Genome sequence of SDSE isolate WCHSDSE-1

A total of 5,068,234 reads were obtained from the genome sequencing of WCHSDSE-1 comprising 506,823,400 bases with a 39.5% GC content. Reads were assembled into 70 contigs that were ≥500 bp in length (N50 = 63,425 bp) and contained 2,083,980 bp nucleotides. WCHSDSE-1 contained 2,076 protein coding sequences (CDS), 60 tRNA and 1 tmRNA.

ST44 corresponds to multiple emm types

In silico multi-locus sequence typing (MLST) confirmed that WCHSDSE-1 belonged to ST44, a sequence type which has not been found in many countries but has been reported in India and Australia before8,9. A single ST may correspond to multiple emm types, which represent serospecificities of S. pyogenes and possibly of group G and C streptococci such as SDSE. In a previous study, ST44 of SDSE was associated with five emm types (stC36, stG245, stG480, stG6 and stGL265)9, none of which is the stG211.1 type seen here. A SDSE isolate of stG211.1 has been previously recovered from a patient with pharyngitis in Vellore, India in 2007 but the ST of the isolate was not provided (the CDC emm database, ftp://ftp.cdc.gov/pub/infectious_diseases/biotech/tsemm/stG211.1.sds). In addition, a previous investigation on group G SDSE showed significant clonal diversity among SDSE in Chinese children10 but none of the isolates were stG211.1. Therefore, we believe that this is the first report of a ST44-stG211.1 SDSE isolate, which appears to be uncommon.

WCHSDSE-1 is close to a SDSE from Sweden by phylogenetic analysis.

Based on the phylogenetic analysis, WCHSDSE-1 is most closely related to strain SK1250 (CCUG 45841; Fig.1), which belongs to Lancefield group A and emm type stG840 and was isolated from human throat in Sweden in 2001 ( http://www.straininfo.net/strains/330680/browser). The relative closeness between WCHSDSE-1 and SK1250 was also confirmed by in silico genome-to-genome comparisons (Table 1). Both phylogenetic and genome-to-genome analyses confirmed that the SDSE strains clustered together more closely in comparison to the S. dysgalactiae subsp. dysgalactiae (SDSD) strain ATCC 25957.

Table 1 In silico genome-to-genome comparison between WCHSDSE-1 and other SDSE strains by GGDCa.
Figure 1
figure 1

Phylogenetic tree of SDSE based on whole genome sequences.

Strains (GenBank accession number, genome statue [complete or draft]) are GGS_124 (AP010935, complete), ATCC 12394 (NC_017567, complete), RE378 (NC_018712, complete), AC-2713 (NC_019042, complete), 167 (NC_022532, complete), SK1250 (NZ_AFUL01000000, draft), ATCC 27957 (NZ_CM001076, only chromosome complete), SK1249 (NZ_AFIN01000000, draft), UT-5345 (NZ_LAKV01000000, draft), UT-5354 (NZ_LAKU01000000, draft), UT-SS957 (NZ_LAKT01000000, draft), UT-SS1069 (NZ_LAKS01000000, draft). ATCC 27957 is a SDSD strain and is included as an outgroup.

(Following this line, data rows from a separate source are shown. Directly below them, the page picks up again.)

theorem pinSection_opens : (ld 5 9000 false).openUnit secPinmap pinSection = .body pinSection := by
  have p : (ld 5 9000 false).plain pinSection = pinSection := if_neg (by decide +kernel)
  have f : ((ld 5 9000 false).sectionFaults secPinmap (ld 5 9000 false).imageOff (fun j => pinSection.getD j 0)).head? = none := by
    decide +kernel
  rw [State.openUnit, if_neg (by decide +kernel), if_neg (by decide +kernel), if_neg (by decide +kernel),
    if_neg (by decide +kernel : ¬ (secPinmap = secDevice ∨ secPinmap = secAuth)), p]
  simp only [f]
  rw [if_neg (by decide +kernel), if_neg (by decide +kernel), if_neg (by decide +kernel)]

theorem witness_imagePinmap :
    (ld 5 9000 false).openUnit secPinmap pinSection = .body pinSection ∧ pinSection.length = 4 + (pinSection.getD 1 0).toNat / 4 ∧
      pinSection.drop 4 = pinBody ∧ pinState.pinmapFaults 16 pinBody = [] :=
  ⟨pinSection_opens, by decide +kernel, List.drop_left (l₁ := [5, 8000, 0, 0]), pinBody_taken⟩

/-- The engine after it has taken the words of `domSection`. -/
def domState : State :=
  let z := ((ld 7 1000 false).consume domSection).enterSection secDomains 0 domSection
  z.withEng { z.eng with domains := oneBolt }

theorem witness_imageDomains :
    (ld 7 1000 false).openUnit secDomains domSection = .body domSection ∧ domSection.length = 4 + (domSection.getD 1 0).toNat / 4 ∧
      domSection.drop 4 = oneBolt ∧ domState.domainsFaults 16 oneBolt = [] :=
  ⟨by decide +kernel, by decide +kernel, rfl, oneBolt_taken _ _ (by decide +kernel) rfl (by decide +kernel)⟩

/-- The engine reads section `k`, which holds one more unit. -/
def within (k : Nat) : State :=
  let s := ld k 1000 true
  { s with eng := { s.eng with secEnd := 1000, left := 1 } }

theorem witness_ImageUnitsComplete :
    let header : List Word := [0x4B4E_4249, 0x100, 0, 9, 0x148] ++ List.replicate 11 0
    let large : List Word := [0x4B4E_4249, 0x100, 0, 9, 0x100_0004] ++ List.replicate 11 0
    let device : List Word := [2, 16, 0, 0, 0x50, 0x4096, 0, 0]
    let other : List Word := [2, 16, 0, 0, 0x51, 0x4096, 0, 0]
    let run : List Word := [0, 1] ++ List.replicate 128 0
    let opening : List Word := [4, 520, 1, 0] ++ run
    let record : List Word := [8191, 0, 1, 0, 7, 0]
    let records : List Word := [6, 24, 1, 0] ++ record
    ((ld 1 0x148 false).hasWords header = true ∧ (ld 1 0x148 false).eng.sect = secHeader ∧ header.length = 16 ∧
      (ld 1 0x148 false).headerFaults (fun k => header.getD k 0) = [] ∧ (ld 1 0x148 false).beyondFlash (header.getD 4 0).toNat = false) ∧
    ((ld 1 0 false).hasWords large = true ∧ large.length = 16 ∧ (ld 1 0 false).headerFaults (fun k => large.getD k 0) = [] ∧
      (Config.flashFourByte = false → (ld 1 0 false).beyondFlash (large.getD 4 0).toNat = true)) ∧
    ((ld 2 1000 false).openUnit secDevice device = .body device ∧ device.length = 4 + (device.getD 1 0).toNat / 4 ∧
      device.getD 4 0 = 0x50 ∧ device.getD 5 0 = 0x4096 ∧ fieldOf (device.getD 6 0) 7 0 ≤ (ld 2 1000 false).fld 0x044 7 0 ∧
      fieldOf (device.getD 6 0) 31 8 = 0 ∧ device.getD 7 0 = 0) ∧
    ((ld 3 1000 false).openUnit secSettings (zeroSection 3 160) = .body (zeroSection 3 160) ∧
      (((ld 3 1000 false).consume (zeroSection 3 160)).enterSection 3 0 (zeroSection 3 160)).settingsFaults 16 (List.replicate 40 0) = [] ∧
      (ld 3 1000 false).engReweave = false) ∧
    ((within 4).eng.inside = true ∧ (within 4).openUnit secFrames run = .body run ∧ run.length = 2 + 128 * fieldOf (run.getD 1 0) 8 0 ∧
      ((within 4).consume run).runFaults 0 run = []) ∧
    ((ld 4 1000 false).openUnit secFrames opening = .body opening ∧ opening.getD 2 0 ≠ 0 ∧
      (((ld 4 1000 false).consume opening).enterSection 4 0 opening).runFaults 16 run = []) ∧
    ((ld 4 1000 false).openUnit secFrames [4, 0, 0, 0] = .body [4, 0, 0, 0] ∧
      (ld 6 1000 false).openUnit secCreelInit [6, 0, 0, 0] = .body [6, 0, 0, 0]) ∧
    ((within 6).openUnit secCreelInit record = .body record ∧ record.length = 4 + 2 * (record.getD 2 0).toNat ∧
      ((within 6).consume record).creelInitFaults 0 record = []) ∧
    ((ld 6 1000 false).openUnit secCreelInit records = .body records ∧ records.getD 2 0 ≠ 0 ∧
      (((ld 6 1000 false).consume records).enterSection 6 0 records).creelInitFaults 16 record = []) ∧
    ((ld 2 1000 false).openUnit secDevice [3, 16, 0, 0] = .bad 0 rejBadOrder ∧ (ld 2 1000 false).openUnit secDevice other = .body other ∧
      other.getD 4 0 ≠ 0x50 ∧ (ld 2 12 false).openUnit secDevice [] = .absent) ∧
    (∀ s ∈ [ld 2 1000 false, ld 8 232 false], s.Canonical) ∧ (ld 8 232 false).encrypted = false ∧ (ld 2 1000 false).issued = [] ∧
      (ld 2 1000 false).slotWait = [] :=
  ⟨by decide +kernel, ⟨by decide +kernel, by decide +kernel, by decide +kernel, fun h => by simp only [State.beyondFlash, h]; decide +kernel⟩,
    by decide +kernel, by decide +kernel, by decide +kernel, by decide +kernel, by decide +kernel, by decide +kernel, by decide +kernel,
    by decide +kernel, canonicals_of _ (by decide +kernel), by decide +kernel⟩
/-- Two recoverable groups: one whose frames came over QSPI, one from the FIFO. -/
def rc (step eng : Nat) (since : Nat) : State :=
  { rg [(rCfgStat, eng * 2 ^ 28)] State.reset with
    eng := { recovs := [⟨1, [0], since, step⟩], groups := [(1, some ⟨srcQspi, 0, 7⟩)] } }

theorem witness_ScrubbingAndRecoveryComplete :
    let last := rg [(rScrubPos, 14686209)] State.reset
    let flip : State := { State.reset with cfgMem := [(63, { data := 5, flip := 1#72 <<< 71 })] }
    State.reset.scrubOff = false ∧ nextFrame (State.reset.fld rScrubPos 23 0) = some 8 ∧
    (last.scrubOff = false ∧ nextFrame (last.fld rScrubPos 23 0) = none) ∧ flip.Canonical ∧ (flip.cfgWord 0 63).flip = 1#72 <<< 71 ∧
    State.reset.Canonical ∧ State.reset.Accepts 0 ⟨.scrub, 0⟩ 0x060 1 ∧
    ((rc 0 0 0).eng.recovs = [⟨1, [0], 0, 0⟩] ∧ (rc 0 0 0).sourceAvailable 1 true = true ∧ (rc 0 0 0).sourceAvailable 1 false = false) ∧
    ((rc 1 0 0).eng.recovs = [⟨1, [0], 0, 1⟩] ∧ (SMap.get none (rc 1 0 0).eng.groups 1).map (fun g => g.digest) = some 7 ∧
      (SMap.get none (rc 1 0 0).eng.groups 1).map (fun g => g.digest) ≠ some 8 ∧ (rc 1 0 0).engState = engIdle) ∧
    ((rc 1 2 0).engState ≠ engIdle ∧ (rc 1 2 0).engState ≠ engRecovering) ∧ (rc 2 0 0).eng.recovs = [⟨1, [0], 0, 2⟩] ∧
    ((rc 0 0 0).eng.recovs.find? (fun r => decide (r.since + 10000000 ≤ 10000000)) = some ⟨1, [0], 0, 0⟩ ∧
      (rc 0 0 0).eng.recovs.find? (fun r => decide (r.since + 10000000 ≤ 9999999)) = none) :=
  ⟨by decide +kernel, by decide +kernel, by decide +kernel, canonical_of _ (by decide +kernel), by decide +kernel, canonical_of _ (by decide +kernel),
    accepts_of _ _ _ _ _ (by decide +kernel), by decide +kernel⟩

theorem witness_BanksComplete :
    let off := State.reset
    let on := rg [(rBankStat 19, 0)] State.reset
    let warned := rg [(rBankStat 19, 2 ^ 30)] State.reset
    (∀ s ∈ [off, on, warned, { off with bankOk := [(19, true)] }], s.Canonical) ∧ (off.bankDisabled 19 = true ∧ on.bankDisabled 19 = false ∧ on.bit (rBankStat 19) 30 = false ∧
      warned.bit (rBankStat 19) 30 = true ∧ off.bit (rBankCfg 19) 5 = true ∧ (rg [(rBankCfg 19, 0)] off).bit (rBankCfg 19) 5 = false ∧
      (∀ s ∈ [off, on, warned], s.fld (rBankCfg 19) 2 0 = 0) ∧ 93 * 1800 ≤ 100 * 1674 ∧ 100 * 1673 < 93 * 1800 ∧ 90 * 1800 ≤ 100 * 1620 ∧
      100 * 1619 < 90 * 1800) ∧
    ({ off with bankOk := [(19, true)] } : State).Accepts 0 ⟨.iobank, 19⟩ 0x058 3 :=
  ⟨canonicals_of _ (by decide +kernel), by decide +kernel, accepts_of _ _ _ _ _ (by decide +kernel)⟩

/-- Pattern unit 31 is enabled in a mode; its lanes 0 and 15, on the pins 0 and 1 of an enabled bank, count. PAT_A is 0x8001, PAT_B 0x8000, and
the time 1; `wk` is its WAKE. -/
def pu (mode wk : Nat) (v : Pattern) : State :=
  { rg [(patBase 31, 2 ^ 31 + wk * 2 ^ 30 + mode * 2 ^ 28), (patBase 31 + 4, 0x8001_8001), (patBase 31 + 8, 0x0001_8000),
      (patBase 31 + 0x3C, 2 ^ 16), (rBankStat 0, 0)] State.reset with
    patterns := SMap.set {} [] 31 v }

/-- The state in which the debounced vector of unit 31 is taken. -/
def seen (level : Nat) (s : State) : State := ((s.countedLanes 31).foldl (fun s l => s.receive (s.lanePin 31 l) (level.testBit l)) s).settle

theorem witness_PinsAndPatternUnitsComplete :
    let at5 : State := { State.reset with now := 5 }
    let moved : State := { rg [(rPinMap 959, 1)] State.reset with pins := [(959, { chg := some 0 })] }
    let picked : State := { rg [(rPinMap 959, 2 ^ 31 + 1)] State.reset with pins := [(959, { chg := some 0 })] }
    let r := at5.recorded 0 ⟨.pinmap, 7⟩ (0x100 + 8 * 63) (2 ^ 31 + 2 ^ 16)
    let e := pu 0 0 { hits := [0x8001, 7] }
    let f := pu 0 1 { hits := [0xFFFF] }
    let g := rg [(patBase 31 + 0x10, 2 ^ 31)] e
    let mode (k : Nat) (v : Pattern) (level new : Nat) : Prop :=
      let s := pu k 0 v
      s.bit (patBase 31) 31 = true ∧ (seen level s).fld (patBase 31) 29 28 = k ∧ (seen level s).laneVector 31 = new ∧ (seen level s).pattern 31 = v ∧
        (seen level s).patA 31 = 0x8001 ∧ (seen level s).patB 31 = 0x8000
    (∀ s ∈ [State.reset, moved, e, f, g], s.Canonical) ∧ at5.Accepts 0 ⟨.pinmap, 7⟩ (0x100 + 8 * 63) (2 ^ 31 + 2 ^ 16) ∧
    (r.reg (rPinMap 959) ≠ at5.reg (rPinMap 959) ∧ r.pickedReg 959 = true ∧ isPort (r.inSelReg 959) = true ∧ r.inSelReg 959 - 1 ∉ at5.pickedIn) ∧
    at5.Accepts 0 ⟨.pinmap, 7⟩ (0x100 + 8 * 63) 0 ∧ (at5.recorded 0 ⟨.pinmap, 7⟩ (0x100 + 8 * 63) 0).reg (rPinMap 959) = at5.reg (rPinMap 959) ∧
    ((moved.pin 959).chg = some 0 ∧ (moved.pin 959).waiting = false ∧ 0 + 80 ≤ 80 ∧ (moved.pickedReg 959 && isPort (moved.outSelReg 959)) = false ∧
      (picked.pickedReg 959 && isPort (picked.outSelReg 959)) = true) ∧
    (State.reset.bit (patBase 31) 31 = false ∧ mode 0 { evaluated := true, v := 0x8001 } 0xFFFF 0x8001 ∧ mode 0 { evaluated := true } 0xFFFF 0x8001 ∧
      mode 0 { evaluated := true } 1 1 ∧ mode 1 { evaluated := true, v := 0x8001 } 0 0 ∧ mode 2 { evaluated := true, v := 0x8001 } 0 0 ∧
      mode 3 { evaluated := true, aAt := some 0 } 0x8000 0x8000 ∧ mode 0 {} 0xFFFF 0x8001 ∧ mode 1 {} 0 0 ∧ mode 2 {} 0x8000 0x8000) ∧
    ((e.pattern 31).hits = [0x8001, 7] ∧ (f.pattern 31).hits = [0xFFFF] ∧ e.bit (patBase 31) 30 = false ∧ f.bit (patBase 31) 30 = true ∧
      e.bit (patBase 31 + 0x10) 31 = false ∧ g.bit (patBase 31 + 0x10) 31 = true ∧ (g.pattern 31).hits = [0x8001, 7] ∧
      (State.reset.pattern 31).hits = []) ∧ State.reset.Accepts 0 ⟨.pattern, 0⟩ 0x040 (2 ^ 31) :=
  ⟨canonicals_of _ (by decide +kernel), accepts_of _ _ _ _ _ (by decide +kernel), by decide +kernel, accepts_of _ _ _ _ _ (by decide +kernel),
    by decide +kernel, by decide +kernel, by decide +kernel, by decide +kernel, accepts_of _ _ _ _ _ (by decide +kernel)⟩
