/-- R113, R114, R115: `BUFFER` emits one `setPixel` with the three big-endian payload half-words, the colour fields
scaled to 0..255 as exact rationals (field places, scale, and that no cell is cleared are decisions D12, D13 and D17,
log entry 9). -/
def Obligations.BufferEmitsSetPixel : Prop :=
  ∀ (a : HalfWord) (s : State), s.enableDevice = true → s.cfg.busWf →
    s.cfg.devop (s.byte s.cfg.deviceBusAddr.toNat) = .buffer →
    ∃ (x y : HalfWord) (c : Nat),
      x.toNat = (s.byte (s.cfg.deviceBusAddr.toNat + 1)).toNat * 256 +
        (s.byte (s.cfg.deviceBusAddr.toNat + 2)).toNat ∧
      y.toNat = (s.byte (s.cfg.deviceBusAddr.toNat + 3)).toNat * 256 +
        (s.byte (s.cfg.deviceBusAddr.toNat + 4)).toNat ∧
      c = (s.byte (s.cfg.deviceBusAddr.toNat + 5)).toNat * 256 +
        (s.byte (s.cfg.deviceBusAddr.toNat + 6)).toNat ∧
      deviceStep a s = s.emit (.setPixel x y (((c / 2048 : Nat) : Rat) * 255 / 31)
        (((c / 32 % 64 : Nat) : Rat) * 255 / 63) (((c % 32 : Nat) : Rat) * 255 / 31))

/-- R113, R123, R136: where the seven cells do not lie in memory (`DEVICE_BUS_ADDR` above 65529, an ill-formed
configuration), a `BUFFER` byte on the bus faults the run with `OutOfBoundsAddress(65536)` after the instruction has
completed: its effects stand and nothing is emitted (T-DV14; the missing wrap and the reported address are decisions
D8 and D11, log entry 8). -/
def Obligations.BufferPastTheTopFaultsAfterTheInstruction : Prop :=
  ∀ (s t : State) (i : Instr), s.run = .running → s.reg .rpc ≠ s.reg .rsp → s.nextInstr = some i →
    exec i s = .next t → t.run = .running → t.enableDevice = true → 65529 < t.cfg.deviceBusAddr.toNat →
    t.cfg.devop (t.byte t.cfg.deviceBusAddr.toNat) = .buffer →
    ∃ u, step s = .next u ∧ u.run = .faulted (.outOfBoundsAddress 65536) (s.reg .rpc) ∧
      regsSameBut [] t u ∧ memSame t u ∧ surroundSame t u

/-- R116, R117: `DRAW` emits `draw()` and `CLEAR` emits `clear()`, no payload being read (so wherever the
bus lies), and write nothing (that the command byte is not cleared is the spec's decision D17, log entry 9). -/
def Obligations.DrawAndClearEmitTheirCommand : Prop :=
  ∀ (a : HalfWord) (s : State), s.enableDevice = true →
    (s.cfg.devop (s.byte s.cfg.deviceBusAddr.toNat) = .draw → deviceStep a s = s.emit .draw) ∧
    (s.cfg.devop (s.byte s.cfg.deviceBusAddr.toNat) = .clear → deviceStep a s = s.emit .clear)

/-- R118: an unknown byte at the device bus address faults the run after the instruction has completed: its effects,
its advance included, stand (R137; that the fault reports the address of that instruction is the spec's decision D11,
log entry 8). -/
def Obligations.UnknownDeviceByteFaultsAfterTheInstruction : Prop :=
  ∀ (s t : State) (i : Instr), s.run = .running → s.reg .rpc ≠ s.reg .rsp → s.nextInstr = some i →
    exec i s = .next t → t.run = .running → t.enableDevice = true →
    t.cfg.devop (t.byte t.cfg.deviceBusAddr.toNat) = .unknown →
    ∃ u, step s = .next u ∧
      u.run = .faulted (.unknownOpcodeDevice (t.byte t.cfg.deviceBusAddr.toNat)) (s.reg .rpc) ∧
      regsSameBut [] t u ∧ memSame t u ∧ surroundSame t u

/-- R119: the device step writes no register and no memory cell, and what it emits or raises is a function of the
seven cells at the device bus address alone (decision D17 for the clearing it does not do). -/
def Obligations.DeviceStepOnlyReadsSevenCells : Prop :=
  (∀ (a : HalfWord) (s : State), regsSameBut [] s (deviceStep a s) ∧ memSame s (deviceStep a s) ∧
    (deviceStep a s).cfg = s.cfg ∧ (deviceStep a s).enableDevice = s.enableDevice) ∧
  (∀ (a : HalfWord) (s u : State), s.cfg = u.cfg → s.enableDevice = u.enableDevice → s.cfg.busWf →
    s.run = .running → u.run = .running →
    (∀ j, j < 7 → s.byte (s.cfg.deviceBusAddr.toNat + j) = u.byte (s.cfg.deviceBusAddr.toNat + j)) →
    (deviceStep a s).run = (deviceStep a u).run ∧
    ∃ cs, (deviceStep a s).trace = s.trace ++ cs ∧ (deviceStep a u).trace = u.trace ++ cs)

/-- R29, R110, R121 (that a cycle emits at most one command is read off the pseudocode of R110): a step appends at most
one command to the trace, and none with `ENABLE_DEVICE` false. -/
def Obligations.TraceGrowsByAtMostOneCommand : Prop :=
  ∀ s t : State, step s = .next t →
    t.trace = s.trace ∨ (s.enableDevice = true ∧ ∃ c, t.trace = s.trace ++ [c])

/-- R122 (the spec derives it from R110 and R119): with `ENABLE_DEVICE` false the registers, memory and run state of a
run are, step for step, those of the run with the adapter enabled, as long as that one meets no device fault. (That the
adapter writes no cell is decision D17, log entry 9.) -/
def Obligations.DisabledDeviceRunsTheSame : Prop :=
  ∀ (k : Nat) (s t : State), s.cfg.busWf → runSteps k s = .next t →
    (∀ d a, t.run ≠ .faulted (.unknownOpcodeDevice d) a) →
    runSteps k s.withoutDevice = .next t.withoutDevice

/-! ### The jump that never ends -/

/-- R106, R124: a `CJUMP` whose condition register is non-zero repeats for ever: after any number of steps the state is
the same, but for the commands standing on the device bus, re-emitted once a step. (That a jump not taken does not
advance is the spec's decision D15, log entry 8; that the adapter does not clear the command byte, so that it is
emitted again, is D17, log entry 9.) -/
def Obligations.NonTakenJumpRepeatsForEver : Prop :=
  ∀ (n : Nat) (s : State) (op1 op2 : HalfWord) (q r : RegName) (cs : List Command),
    s.run = .running → s.reg .rpc ≠ s.reg .rsp → s.nextInstr = some (.cjump op1 op2) →
    s.cfg.resolve op1 = some q → s.cfg.resolve op2 = some r → (s.reg r).toNat ≠ 0 →
    deviceStep (s.reg .rpc) s = { s with trace := s.trace ++ cs } →
    runSteps n s = .next { s with trace := s.trace ++ (List.replicate n cs).flatten }

/-! ### Whole-machine rules and invariants -/

/-- R16, R24, R28: `RSP`, `ENABLE_DEVICE` and the configuration are constant for the rest of any run. -/
def Obligations.SentinelAndConfigurationAreConstant : Prop :=
  ∀ (k : Nat) (s t : State), runSteps k s = .next t →
    t.reg .rsp = s.reg .rsp ∧ t.enableDevice = s.enableDevice ∧ t.cfg = s.cfg

/-- R17, R40, R43 and the summary of 10_state.md: in a step only the fetched instruction writes: a byte of memory
changes only by a `STORE` or `STOREH` that addresses it, a general register only as its destination operand. (That
the adapter writes no cell is decision D17, log entry 9.) -/
def Obligations.OnlyTheFetchedInstructionWrites : Prop :=
  ∀ s t : State, step s = .next t →
    (∀ a, t.byte a ≠ s.byte a →
      ∃ op1 op2 addr, s.regGet op2 = .ok addr ∧
        ((s.nextInstr = some (.store op1 op2) ∧ a = addr.toNat) ∨
         (s.nextInstr = some (.storeh op1 op2) ∧ addr.toNat ≤ a ∧ a < addr.toNat + 2))) ∧
    (∀ r, r ≠ .rpc → t.reg r ≠ s.reg r →
      ∃ i c, s.nextInstr = some i ∧ i.writeOperand = some c ∧ s.cfg.resolve c = some r)

/-- Every step keeps the invariant: canonical memory, and a run state that says what is so (R26, R27, R77, R130). -/
def Obligations.StepKeepsTheInvariant : Prop :=
  ∀ s t : State, s.Inv → step s = .next t → t.Inv

/-- The reset state has the invariant. -/
def Obligations.ResetHasTheInvariant : Prop := State.reset.Inv

/-- Every reset has the invariant, whatever the image and the configuration, a refused image included (R155). -/
def Obligations.EveryLoadHasTheInvariant : Prop :=
  ∀ (cfg : Config) (en : Bool) (image : List Token), (State.load cfg en image).Inv

/-- Two canonical memories that read the same everywhere are the same list (the form of the model's memory over the
one array of R26). -/
def Obligations.CanonicalMemoryIsUnique : Prop :=
  ∀ m n : Memory, m.wf → n.wf → (∀ a, m.byteAt a = n.byteAt a) → m = n

/-! ### Reset and program load -/

/-- R155 to R159, R162, R163: a well-formed image of at most 65536 tokens fills the cells from 0, every other cell is
zero, `RPC` is 0, `RSP` the token count modulo 65536, the general registers `GPR_RESET`, the run running, the trace
empty. -/
def Obligations.LoadFillsMemoryAndSetsRsp : Prop :=
  ∀ (cfg : Config) (en : Bool) (image : List Token), (∀ t ∈ image, wellFormedByte t = true) →
    image.length ≤ 65536 →
    let s := State.load cfg en image
    (∀ k t, image[k]? = some t → s.byte k = tokenValue t) ∧
    (∀ k, image.length ≤ k → s.byte k = 0) ∧
    s.reg .rpc = 0 ∧ (s.reg .rsp).toNat = image.length % 65536 ∧
    (∀ r, writable r → s.reg r = cfg.gprReset) ∧
    s.run = .running ∧ s.trace = [] ∧ s.enableDevice = en ∧ s.cfg = cfg

/-- R131, R160: the first malformed token aborts the load, and no cycle runs. (That the step then answers the host's
fault is the model's form, log entry 1.) -/
def Obligations.MalformedTokenAbortsTheLoad : Prop :=
  ∀ (cfg : Config) (en : Bool) (before : List Token) (t : Token) (rest : List Token),
    (∀ u ∈ before, wellFormedByte u = true) → before.length ≤ 65536 → wellFormedByte t = false →
    (State.load cfg en (before ++ t :: rest)).run = .loadFailed (.malformedEncoding t) ∧
    (State.load cfg en (before ++ t :: rest)).trace = [] ∧
    step (State.load cfg en (before ++ t :: rest)) = .fault (.loadFailed (.malformedEncoding t))

/-- R155, R161: an image of more than 65536 tokens cannot be loaded: where none of the first 65537 is malformed the
load fails at token 65536, whatever follows it, and no cycle runs (decision D18, log entry 8; that the step then
answers the host's fault is the model's form, log entry 1). A malformed token among the first 65537 is
`MalformedTokenAbortsTheLoad`'s. -/
def Obligations.TooLongImageIsRefused : Prop :=
  ∀ (cfg : Config) (en : Bool) (image : List Token), (∀ t ∈ image.take 65537, wellFormedByte t = true) →
    65536 < image.length →
    (State.load cfg en image).run = .loadFailed (.outOfBoundsAddress 65536) ∧
    step (State.load cfg en image) = .fault (.loadFailed (.outOfBoundsAddress 65536))

/-- R44, R158 and log entry 10: an instruction's word placed at `RPC` is what the next step fetches, decodes and
runs. -/
def Obligations.PlacedWordRunsNext : Prop :=
  ∀ (s : State) (i : Instr), (s.reg .rpc).toNat ≤ 65531 →
    (s.withFetchWord 40 (encodeWord i).toNat).nextInstr = some i ∧
    ∃ t, exec i (s.withFetchWord 40 (encodeWord i).toNat) = .next t ∧
      step (s.withFetchWord 40 (encodeWord i).toNat) = .next (afterInstr (s.reg .rpc) t)
end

The virulence factor profile of WCHSDSE-1 is largely similar to other SDSE causing invasive diseases

The virulence factors of SDSE have been well characterized but were determined in strains causing invasive diseases rather than those causing tonsillopharyngitis. WCHSDSE-1 possessed a few virulence factors including: lmb, pavA, gfbA and gapC for adherence; scpA and scpB encoding complement proteases involved in an impaired recruitment of neutrophils to infection sites; determinants of streptolysins O and S and exotoxin G and genes encoding streptokinases (Table 2). Of note, superantigen G and streptolysin S genes that are regarded as the most important virulence factors causing invasive diseases11 are also present in WCHSDSE-1. On the other hand, the fnB gene, which encodes a fibronectin binding protein, is present in most SDSE strains causing invasive diseases but is absent from WCHSDSE-1. In contrast, WCHSDSE-1 possesses another fibronectin binding protein-encoding gene, gfbA, that is absent from most SDSE strains causing invasive diseases. The exact roles of fnB and gfbA of SDSE in causing invasive or non-invasive diseases remain undetermined but warrant further investigation. Most (79/88) of the proposed virulence factors, which have not been experimentally characterized, of the invasive strain GGS_124 are also present on WCHSDSE-1 (Table S1 in the Supplementary file). Among the 9 factors absent from WCHSDSE-1, two, i.e. sdn (encoding a deoxyribonuclease) and an unnamed gene (locus_tag 0157 of GGS_124, encoding a fimbrial subunit protein), are also absent from all other SDSE strains and therefore represent strain-specific factors for strain GGS_124. The remaining seven factors are either absent from at least one strain causing invasive diseases or present in some non-invasive strains. The spectrum of virulence factors of WCHSDSE-1 is therefore largely similar to SDSE strains causing invasive diseases (Table 2). Based on analysis here, invasive and non-invasive strains can not be distinguished by the spectrum of virulence factors.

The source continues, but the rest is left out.